To find a \(\eta\) that converges in less than 13 iterations, the step size needs to be orders of magnitude larger than 0.001. Because we are decreasing the number of iterations from 100 to 13, a reasonable initial assumption is to increase the step size by a factor of 10, 0.01 roughly assuming that the gradient ascent plot path is somewhat linear.
# install.packages('ggplot2')
library('ggplot2')
f <- function(x,y){(10 * x * y * exp(-x^4 - y^4))}
dx <- function(x, y) {
10 * y * exp(-x^4 - y^4) - 40 * x^4 * y * exp(-x^4 - y^4)
}
dy <- function(x, y) {
10 * x * exp(-x^4 - y^4) - 40 * x * y^4 * exp(-x^4 - y^4)
}
grad <- function(x,y) { c( dx(x,y) , dy(x,y) ) }
x <- seq(-3,3,length=50)
y <- seq(-3,3,length=50)
dat <- data.frame(expand.grid(x=x,y=y))
dat$z <- with(dat, f(x,y))
point <- c(x = 0.25, y = -1)
step_size <- 0.01
epsilon <- 0.0001
increment <- 1000 # Any value greater than epsilon
max_iteration <- 13
v <- ggplot(dat, aes(x=x, y=y, z=f(x,y)))
v <- v + geom_point(aes(x,y), dat = data.frame(x=point[1],y=point[2], z=0) )
v <- v + geom_contour() + theme_bw()
counter <- 1
while(increment > epsilon & counter <= 100){
prev_point <- point
point <- point + grad(point[1], point[2]) * step_size
v <- v + geom_line(aes(x,y), data = data.frame(x=c(point[1], prev_point[1]), y = c(point[2], prev_point[2]), z = c(0,0)))
v <- v + geom_point(aes(x,y), dat = data.frame(x=point[1],y=point[2], z=0) )
counter <- counter + 1
increment <- sqrt(sum((point-prev_point)^2))
}
v
This is a clear case of convergence. The plotted path takes direct steps
towards the maximum, and eventually, reaches the maximum. In fact,
observing the last iteration, this is approximately equal to the
critical point found earlier, \(\left(
-\sqrt[4]{\frac{1}{4}},-\sqrt[4]{\frac{1}{4}} \right)\), which is
classified as a local maximum.
3.2: Set the initial point to P ′ = (x0, y0) = (1, −0.25)
To find a \(\eta\) that converges in less than 12 iterations with the new point P, one can observe the contour plot. \(\acute{P}\) is in the 4th quadrant. In order for convergence, the plotted path will most likely go into the first quadrant, as it is the closest way to reach a maximum. Because a \(\eta=0.001\) was found to be too small for 100 iterations, the \(\eta=0.01\) would still be a reasonable initial assumption due to the fact that the iteration size is decreased by roughly a factor of 10.
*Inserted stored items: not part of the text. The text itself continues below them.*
-- ==== Sys2Proof/Machine/Bales.lean ====
section
/-! DEFINITION. Data bales and the metadata stream (R84-R87, R204-R206, R214, R269-R274, R282): appending and sealing, plots and
parity, metadata rows, journal pages and checkpoints. -/

namespace Sys2Proof.Machine

/-! ## Data bales -/

/-- The bale of an acre that is not committed. -/
def baleAt (acre bale : Nat) (s : State) : Option Bale := s.media.bales.find? (fun b => b.acre == acre && b.bale == bale)

/-- Changes a bale that is not committed. -/
def modifyBale (acre bale : Nat) (f : Bale → Bale) (s : State) : State :=
  { s with media := { s.media with bales := mapIf (fun b => b.acre == acre && b.bale == bale) f s.media.bales } }

/-- Takes the next WRITE_SEQs: the first of `n` (R214). -/
def takeWriteSeq (n : Nat) (s : State) : Nat × State :=
  (s.journal.writeSeq, { s with journal := { s.journal with writeSeq := s.journal.writeSeq + 2 * n } })

/-- Cuts a plot or a segment into codewords of 4 KiB. -/
def codewords (n : Nat) (b : Bytes) : List Bytes := (List.range n).map (fun i => padTo 4096 (slice b (4096 * i) 4096))

/-- A data plot of a bale (R269, R270). -/
def dataPlot (a : Acre) (b : Bale) (p sealTime : Nat) (uid : Bytes) : Bytes :=
  let rs := b.records.filter (fun r => r.plot == p)
  let used := rs.foldl (fun m r => max m (r.off + 64 * recUnits r.bytes.length)) 0x200
  plotBytes a uid b.bale p b.baseSeq rs.length used sealTime (layRecords (rs.map (fun r => (r.off, r.bytes))))

/-- The k+m plots of a bale, parity computed over whole data plots (R205, R269). -/
def balePlots (a : Acre) (b : Bale) (sealTime : Nat) (uid : Bytes) : List Bytes :=
  let data := (List.range a.k).map (fun p => dataPlot a b p sealTime uid)
  data ++ (List.range a.m).map (fun j => parityPlot a.m j 262144 data)

/-- The block that holds plot p of bale j of an acre (R204). -/
def plotHome (a : Acre) (p j : Nat) : Nat × Nat × Nat := a.blocks.getD (plotBlock a.k a.m p j) (0, 0, 0)

/-- Issues the DIE_PROGRAM of some codewords. -/
def programBlock (home : Nat × Nat × Nat) (cw : Nat) (data : List Bytes) (use : FurrowUse) (s : State) : State :=
  furrowIssue home.1 3 (leBytes 8 (cwAddr home.2.1 home.2.2 cw) ++ leBytes 1 data.length) data use s

/-- Seals a bale: it takes its WRITE_SEQs, parity is computed, and every plot is written to its bridge (R85, R206, R214). -/
def sealBale (acre bale : Nat) (s : State) : State :=
  match acreAt acre s, baleAt acre bale s with
  | some a, some b =>
    if b.closed then s
    else
      let (base, s1) := takeWriteSeq (a.k + a.m) s
      let b1 := { b with closed := true, baseSeq := base, waiting := List.range (a.k + a.m) }
      let s2 := modifyAcre acre (fun x => if bale = 0 then { x with openSeq := base } else x) (modifyBale acre bale (fun _ => b1) s1)
      let plots := balePlots ((acreAt acre s2).getD a) b1 (arrayTime s) s.media.arrayUid
      (List.range (a.k + a.m)).foldl (fun st p =>
        programBlock (plotHome a p bale) (64 * bale) (codewords 64 (plots.getD p [])) (.balePlot acre bale p) st) s2
  | _, _ => s
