/-- SLOT_LOAD_DONE (R184). -/
def execSlotLoadDone (slot : Nat) (s : State) : Host.Outcome State Fault Refusal := .next (slotLoadDone slot s)

/-- An EVICTING slot has emptied; a load that waits for it begins (R184, R185). -/
def execSlotEvictDone (slot : Nat) (s : State) : Host.Outcome State Fault Refusal :=
  let s1 := slotEmptied slot s
  .next (match s1.cipher.loads.find? (fun l => l.slot == slot) with
    | some l =>
      if (slotAt slot s1).state = .empty then
        setSlot slot { state := .loading, use := l.use, kek := l.kek, domain := l.domain, epoch := l.epoch, key := [], label := [], used := 0 } s1
      else s1
    | none => s1)

/-- Begins an epoch: the vault draws the data key and wraps it, and the envelope record is placed (Table 8-9 steps 1 and 2). The
command waits for step 6. -/
def beginEpoch (p : McPacket) (d kek epoch : Nat) (kekKey result : Bytes) (s : State) : McEnd × State :=
  let (key, s1) := draw 32 s
  let s2 := place' 0 (.envelope d epoch kek (arrayTime s1) (keyWrap kekKey key)) s1
  let s3 := modifyCipher (fun c => { c with advances := c.advances ++ [{ domain := d, epoch := epoch, slot := 0, step := 2, ref := none }] }) s2
  waitOn p (.epochAck d epoch) result s3

/-- Epochs of a domain with a nonzero count. -/
def liveEpochs (x : Domain) : List (Nat × Nat) := x.counts.filter (fun c => decide (0 < c.2))

/-- A key command of a domain: on the key owner, or forwarded to it (R194, R201). -/
def onKeyOwner (opcode d : Nat) (p : McPacket) (body : Domain → State → McEnd × State) (s : State) : McEnd × State :=
  match domainAt d s with
  | none => refuse stBadParam s
  | some x =>
    if isKeyOwner d s then body x s
    else if s.headland.peerPresent then forwardMci opcode p s
    else refuse stWrongMode s

/-- KEY_EPOCH_ADVANCE (R193-R195). -/
def keyEpochAdvance (p : McPacket) (s : State) : McEnd × State :=
  onKeyOwner 0x0306 (parm p 0 1) p (fun x s =>
    if 0xFFFFFFFF ≤ x.epoch ∨ 0xFFFFFFFF ≤ x.issued then refuse stNoResource s
    else if 64 ≤ (liveEpochs x).length then refuse stNoResource s
    else
      match gauntletKey x.kek s with
      | none => refuse stAuthFailed (if keyAvailable x.id x.epoch s then s else noteLocked x.id true s)
      | some k => beginEpoch p x.id x.kek (x.issued + 1) k (leBytes 4 (x.issued + 1)) s) s

/-- KEY_EPOCH_ADVANCE. -/
def execKeyEpochAdvance (p : McPacket) (s : State) : Host.Outcome State Fault Refusal := .next (mciRun 0x0306 p (keyEpochAdvance p) s)

/-- KEY_EPOCH_DESTROY: an unused epoch's slot is emptied in both heads and its destruction journaled; reclaim relocates what holds a
copy of its envelope (R197). -/
def keyEpochDestroy (p : McPacket) (s : State) : McEnd × State :=
  onKeyOwner 0x0307 (parm p 0 1) p (fun x s =>
    let e := parm p 4 4
    if e = x.epoch ∨ e = 0 ∨ x.issued < e then refuse stBadParam s
    else if lookupD e x.counts 0 ≠ 0 then refuse stBusy s
    else ok [] (place' 0 (.epochDestroy x.id e) s)) s

/-- KEY_EPOCH_DESTROY. -/
def execKeyEpochDestroy (p : McPacket) (s : State) : Host.Outcome State Fault Refusal := .next (mciRun 0x0307 p (keyEpochDestroy p) s)

/-- KEY_REWRAP: every envelope of the domain is wrapped again under the new slot; both slots must be loaded (Table 8-12). -/
def keyRewrap (p : McPacket) (s : State) : McEnd × State :=
  onKeyOwner 0x0305 (parm p 0 1) p (fun x s =>
    let new := parm p 1 1
    if kekSlot new = false then refuse stBadParam s
    else
      match gauntletKey new s with
      | none => refuse stAuthFailed s
      | some nk =>
        let keys := x.envelopes.map (fun e => (gauntletKey e.kek s).bind (fun k => (keyUnwrap k e.wrapped).map (fun key => (e, key))))
        if keys.any (fun k => k.isNone) then refuse stAuthFailed s
        else ok [] (modifyDomain x.id (fun y => { y with kek := new }) ((keys.filterMap id).foldl (fun st k =>
          place' 0 (.envelope x.id k.1.epoch new (arrayTime st) (keyWrap nk k.2)) st) s))) s

/-- KEY_REWRAP. -/
def execKeyRewrap (p : McPacket) (s : State) : Host.Outcome State Fault Refusal := .next (mciRun 0x0305 p (keyRewrap p) s)

/-- KEY_EPOCH_STATS: the current epoch, and the live epochs with their counts in ascending order (Table 8-12). -/
def keyEpochStats (p : McPacket) (s : State) : McEnd × State :=
  match domainAt (parm p 0 1) s with
  | none => refuse stBadParam s
  | some x =>
    let live := liveEpochs x
    let all := if live.any (fun c => c.1 == x.epoch) then live else live ++ [(x.epoch, 0)]
    let sorted := sortByKey (fun (c : Nat × Nat) => [(c.1 : Int)]) all
    answerRecords p (sorted.map (fun c => packFields [(4, c.1), (4, 0), (8, c.2)])) (leBytes 4 x.epoch ++ leBytes 4 sorted.length) s

/-- KEY_EPOCH_STATS. -/
def execKeyEpochStats (p : McPacket) (s : State) : Host.Outcome State Fault Refusal := .next (mciRun 0x0308 p (keyEpochStats p) s)

/-- The peer gives no KEY_LOAD_ACK within 1 ms while it stays present: the new epoch is retired (R194). -/
def execKeyLoadAckTimeout (domain epoch : Nat) (s : State) : Host.Outcome State Fault Refusal :=
  .next (if s.headland.peerPresent ∧ s.cipher.advances.any (fun a => a.domain == domain && a.epoch == epoch && a.step == 4) = true then
    retireEpoch domain epoch stInternal s
  else s)

end Sys2Proof.Machine
end

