/-- A PUT ends without a version (R402): its zone is revoked, what is mapped to its object number is released, and requests that name
it end with a reason; none where its queue pair is gone. At the other head the owner is told (DESIGN CHOICE 23). -/
def endPut (p : Put) (reason : Option Nat) (s : State) : State :=
  let s1 := modifySheaf (fun x => { x with puts := x.puts.filter (fun y => !(y.qp == p.qp && y.id == p.id)) }) s
  let s2 := match p.zone with
    | some z => revokeZone z s1
    | none => s1
  let dirty := !(piecesOf p.number s2).isEmpty || s2.ingest.own.any (fun r => sameTarget (.piece p.number 0 (2 ^ 45)) r)
  let s3 := match p.remote with
    | some n =>
      (forwardSend 2 (overlay (overlay (zeros 64) 0 [5]) 8 (leBytes 4 n)) (leBytes 2 p.objDomain) none none s2).2
    | none =>
      if dirty then
        let (j, m, st) := place (leNat (p.key.take 1) % 4) (.unmap (.piece p.number 0 0) 0) s2
        settle (dropObjectIngest p.number j m st)
      else dropObjectIngest p.number 0 none s2
  let tags := p.fills.map (·.tag) ++ p.commit.toList
  tags.foldl (fun st t => match reason with
    | some k => shFail p.qp t stBadParam k st
    | none => modifySheaf (fun x => { x with requests := x.requests.filter (fun r => !(r.qp == p.qp && r.tag == t)) }) st) s3

/-- Pieces of an object once all of it is reduced: those mapped, those in reduction and those still to be cut. -/
def totalPieces (number size : Nat) (s : State) : Nat × State :=
  match s.ingest.objects.find? (fun x => x.number == number) with
  | none => ((piecesOf number s).length, s)
  | some x =>
    let (rest, s1) := objectBuffered number x.cut (size - x.cut) s
    let busy := (s.ingest.works.filter (fun w => match w.target with
      | .grain _ _ => false
      | .piece n _ _ => n == number)).length
    ((piecesOf number s).length + busy + (cutAll (rest.length + 1) rest).length, s1)

/-- The Winnow key of an object: bytes 0x00 to 0x16 of its key, and its object domain (Table 6-3). -/
def objectWinnowKey (o : ObjRecord) : Nat := leNat (o.key.take 23) + o.objDomain % 256 * 2 ^ 184

/-- An object is committed or served: table 2 gets its entry, with the page of its record (R138, R148). -/
def hotObject (o : ObjRecord) (s : State) : State := winnowInsert 2 (objectWinnowKey o) (o.number / 127) s

/-- An object is deleted: its entry goes (R148). -/
def coldObject (o : ObjRecord) (s : State) : State := (winnowDelete 2 0 (objectWinnowKey o) s).2

/-- Whether a hold may be placed (R405): the refusal, or whether the record changes. -/
def holdCheck (dom until' current : Nat) (s : State) : Except (Status × Nat) Bool :=
  if s.time.arraySet = false then .error (stWrongMode, 6)
  else if arrayTime s + scopeParam 2 dom 0x1004 s * 86400000000 < until' then .error (stBadParam, 0x0B)
  else .ok (decide (arrayTime s < until') && decide (current < until'))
# install.packages('ggplot2')
library('ggplot2')
f <- function(x,y){(10 * x * y * exp(-x^4 - y^4))}
dx <- function(x, y) {
10 * y * exp(-x^4 - y^4) - 40 * x^4 * y * exp(-x^4 - y^4)
}
dy <- function(x, y) {
10 * x * exp(-x^4 - y^4) - 40 * x * y^4 * exp(-x^4 - y^4)
}
grad <- function(x,y) { c( dx(x,y) , dy(x,y) ) }
x <- seq(-3,3,length=50)
y <- seq(-3,3,length=50)
dat <- data.frame(expand.grid(x=x,y=y))
dat$z <- with(dat, f(x,y))
point <- c(x = 1, y = -0.25)
step_size <- 0.01
epsilon <- 0.0001
increment <- 1000 # Any value greater than epsilon
max_iteration <- 12
v <- ggplot(dat, aes(x=x, y=y, z=f(x,y)))
v <- v + geom_point(aes(x,y), dat = data.frame(x=point[1],y=point[2], z=0) )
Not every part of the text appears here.